Record excerpts section start

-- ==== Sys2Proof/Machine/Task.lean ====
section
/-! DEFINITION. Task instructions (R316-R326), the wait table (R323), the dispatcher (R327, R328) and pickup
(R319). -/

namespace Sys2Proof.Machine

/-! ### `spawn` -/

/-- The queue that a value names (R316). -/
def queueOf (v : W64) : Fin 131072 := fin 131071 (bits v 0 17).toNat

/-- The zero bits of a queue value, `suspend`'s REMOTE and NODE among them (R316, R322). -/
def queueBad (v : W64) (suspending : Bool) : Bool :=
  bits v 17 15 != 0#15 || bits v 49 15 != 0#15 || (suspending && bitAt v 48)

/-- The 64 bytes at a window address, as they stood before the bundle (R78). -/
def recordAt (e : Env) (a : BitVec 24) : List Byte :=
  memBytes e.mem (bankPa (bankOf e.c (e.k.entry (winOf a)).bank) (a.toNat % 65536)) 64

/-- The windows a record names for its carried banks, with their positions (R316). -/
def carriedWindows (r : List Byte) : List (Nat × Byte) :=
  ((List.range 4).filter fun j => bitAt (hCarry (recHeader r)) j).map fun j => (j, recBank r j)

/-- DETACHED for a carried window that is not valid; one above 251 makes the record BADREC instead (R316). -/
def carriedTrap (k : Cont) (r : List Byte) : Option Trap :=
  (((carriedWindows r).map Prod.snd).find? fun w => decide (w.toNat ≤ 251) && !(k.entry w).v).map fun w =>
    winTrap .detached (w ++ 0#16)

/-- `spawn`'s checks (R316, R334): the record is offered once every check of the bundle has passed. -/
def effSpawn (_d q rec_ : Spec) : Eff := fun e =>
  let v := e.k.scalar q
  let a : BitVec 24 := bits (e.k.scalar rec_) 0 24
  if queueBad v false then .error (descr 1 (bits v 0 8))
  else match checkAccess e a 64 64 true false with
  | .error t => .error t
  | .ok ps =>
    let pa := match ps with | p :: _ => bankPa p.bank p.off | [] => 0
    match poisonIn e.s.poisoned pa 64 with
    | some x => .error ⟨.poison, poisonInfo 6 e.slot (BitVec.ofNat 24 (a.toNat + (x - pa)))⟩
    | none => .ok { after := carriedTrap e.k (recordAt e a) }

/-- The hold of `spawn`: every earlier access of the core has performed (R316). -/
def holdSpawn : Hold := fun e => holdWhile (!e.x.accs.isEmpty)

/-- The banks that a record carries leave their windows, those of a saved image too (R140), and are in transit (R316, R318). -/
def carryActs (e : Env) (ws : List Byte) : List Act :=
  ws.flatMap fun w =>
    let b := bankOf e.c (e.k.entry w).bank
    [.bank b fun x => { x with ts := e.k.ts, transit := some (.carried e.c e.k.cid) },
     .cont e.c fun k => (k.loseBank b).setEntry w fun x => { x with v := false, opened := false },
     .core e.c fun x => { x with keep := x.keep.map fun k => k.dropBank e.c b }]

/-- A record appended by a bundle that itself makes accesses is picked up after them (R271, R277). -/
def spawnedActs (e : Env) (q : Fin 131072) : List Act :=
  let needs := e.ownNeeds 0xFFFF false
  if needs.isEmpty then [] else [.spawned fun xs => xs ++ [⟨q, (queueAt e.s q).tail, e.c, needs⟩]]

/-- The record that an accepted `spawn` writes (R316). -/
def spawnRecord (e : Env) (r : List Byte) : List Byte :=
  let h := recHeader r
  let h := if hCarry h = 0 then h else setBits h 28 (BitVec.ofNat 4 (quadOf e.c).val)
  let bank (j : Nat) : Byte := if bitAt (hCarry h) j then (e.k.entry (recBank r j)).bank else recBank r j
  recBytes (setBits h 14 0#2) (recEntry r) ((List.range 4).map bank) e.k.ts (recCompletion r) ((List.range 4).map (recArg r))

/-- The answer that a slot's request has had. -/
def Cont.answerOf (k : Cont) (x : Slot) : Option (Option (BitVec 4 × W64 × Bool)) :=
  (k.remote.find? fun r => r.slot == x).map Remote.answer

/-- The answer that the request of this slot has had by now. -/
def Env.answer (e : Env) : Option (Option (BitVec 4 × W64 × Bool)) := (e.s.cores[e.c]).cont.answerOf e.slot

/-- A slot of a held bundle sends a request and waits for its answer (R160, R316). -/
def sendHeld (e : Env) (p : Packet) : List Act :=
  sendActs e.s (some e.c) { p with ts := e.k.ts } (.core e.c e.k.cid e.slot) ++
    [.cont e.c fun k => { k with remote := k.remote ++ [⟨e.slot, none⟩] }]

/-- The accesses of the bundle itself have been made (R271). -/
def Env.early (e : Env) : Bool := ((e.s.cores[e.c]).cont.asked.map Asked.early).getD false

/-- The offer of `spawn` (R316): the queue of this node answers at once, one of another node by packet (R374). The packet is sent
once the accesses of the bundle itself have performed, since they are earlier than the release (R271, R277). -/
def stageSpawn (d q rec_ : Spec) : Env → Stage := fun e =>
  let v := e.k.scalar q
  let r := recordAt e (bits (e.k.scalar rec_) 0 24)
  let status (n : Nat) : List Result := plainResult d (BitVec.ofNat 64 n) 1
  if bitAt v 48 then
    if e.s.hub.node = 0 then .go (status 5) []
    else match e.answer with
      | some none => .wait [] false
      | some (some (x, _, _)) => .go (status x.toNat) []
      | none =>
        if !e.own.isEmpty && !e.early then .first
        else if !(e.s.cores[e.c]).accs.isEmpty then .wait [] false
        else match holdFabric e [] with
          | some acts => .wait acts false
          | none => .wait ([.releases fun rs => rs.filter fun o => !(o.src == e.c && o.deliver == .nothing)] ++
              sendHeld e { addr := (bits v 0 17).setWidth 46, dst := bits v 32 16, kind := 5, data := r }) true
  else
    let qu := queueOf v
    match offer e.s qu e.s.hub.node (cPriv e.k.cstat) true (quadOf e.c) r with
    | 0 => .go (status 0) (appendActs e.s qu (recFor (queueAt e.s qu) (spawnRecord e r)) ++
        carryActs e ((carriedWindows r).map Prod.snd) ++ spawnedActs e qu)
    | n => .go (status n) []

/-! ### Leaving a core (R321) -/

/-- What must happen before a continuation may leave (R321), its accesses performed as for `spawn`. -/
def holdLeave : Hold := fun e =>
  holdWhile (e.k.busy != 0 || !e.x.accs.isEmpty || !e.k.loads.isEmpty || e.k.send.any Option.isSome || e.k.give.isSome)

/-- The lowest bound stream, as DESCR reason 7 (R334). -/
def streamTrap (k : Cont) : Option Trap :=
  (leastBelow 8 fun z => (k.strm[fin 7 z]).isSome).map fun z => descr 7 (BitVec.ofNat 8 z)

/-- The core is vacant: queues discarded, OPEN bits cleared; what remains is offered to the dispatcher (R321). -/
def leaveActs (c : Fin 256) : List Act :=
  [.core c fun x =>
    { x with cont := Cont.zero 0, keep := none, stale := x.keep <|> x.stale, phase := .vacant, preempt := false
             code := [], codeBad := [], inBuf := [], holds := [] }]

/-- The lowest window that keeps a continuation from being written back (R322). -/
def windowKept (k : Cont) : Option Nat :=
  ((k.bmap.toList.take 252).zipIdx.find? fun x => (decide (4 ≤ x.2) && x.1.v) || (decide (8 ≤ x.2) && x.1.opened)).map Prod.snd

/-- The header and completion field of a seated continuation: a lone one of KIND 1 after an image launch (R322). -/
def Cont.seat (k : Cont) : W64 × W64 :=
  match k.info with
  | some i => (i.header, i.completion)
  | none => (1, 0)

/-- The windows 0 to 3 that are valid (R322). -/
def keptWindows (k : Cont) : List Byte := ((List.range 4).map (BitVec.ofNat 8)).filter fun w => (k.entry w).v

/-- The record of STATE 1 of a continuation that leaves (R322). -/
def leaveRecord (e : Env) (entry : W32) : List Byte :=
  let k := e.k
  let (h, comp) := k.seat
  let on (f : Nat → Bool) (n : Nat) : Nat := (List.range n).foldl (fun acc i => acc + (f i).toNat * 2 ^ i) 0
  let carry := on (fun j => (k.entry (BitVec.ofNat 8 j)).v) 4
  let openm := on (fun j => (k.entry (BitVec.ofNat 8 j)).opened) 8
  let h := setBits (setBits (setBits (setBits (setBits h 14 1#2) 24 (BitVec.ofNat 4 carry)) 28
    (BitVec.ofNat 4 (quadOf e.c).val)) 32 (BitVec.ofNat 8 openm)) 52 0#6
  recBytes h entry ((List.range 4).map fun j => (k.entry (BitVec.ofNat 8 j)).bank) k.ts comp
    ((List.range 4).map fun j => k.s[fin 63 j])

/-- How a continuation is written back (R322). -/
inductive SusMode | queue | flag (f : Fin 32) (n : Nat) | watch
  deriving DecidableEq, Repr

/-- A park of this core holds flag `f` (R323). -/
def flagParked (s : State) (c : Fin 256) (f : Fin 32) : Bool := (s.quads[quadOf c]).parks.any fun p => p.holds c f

Record excerpts section end

• [Work task]: Line count for "decide": state how many lines of the records contain it, and give only the number.

• [Exercise response]: 2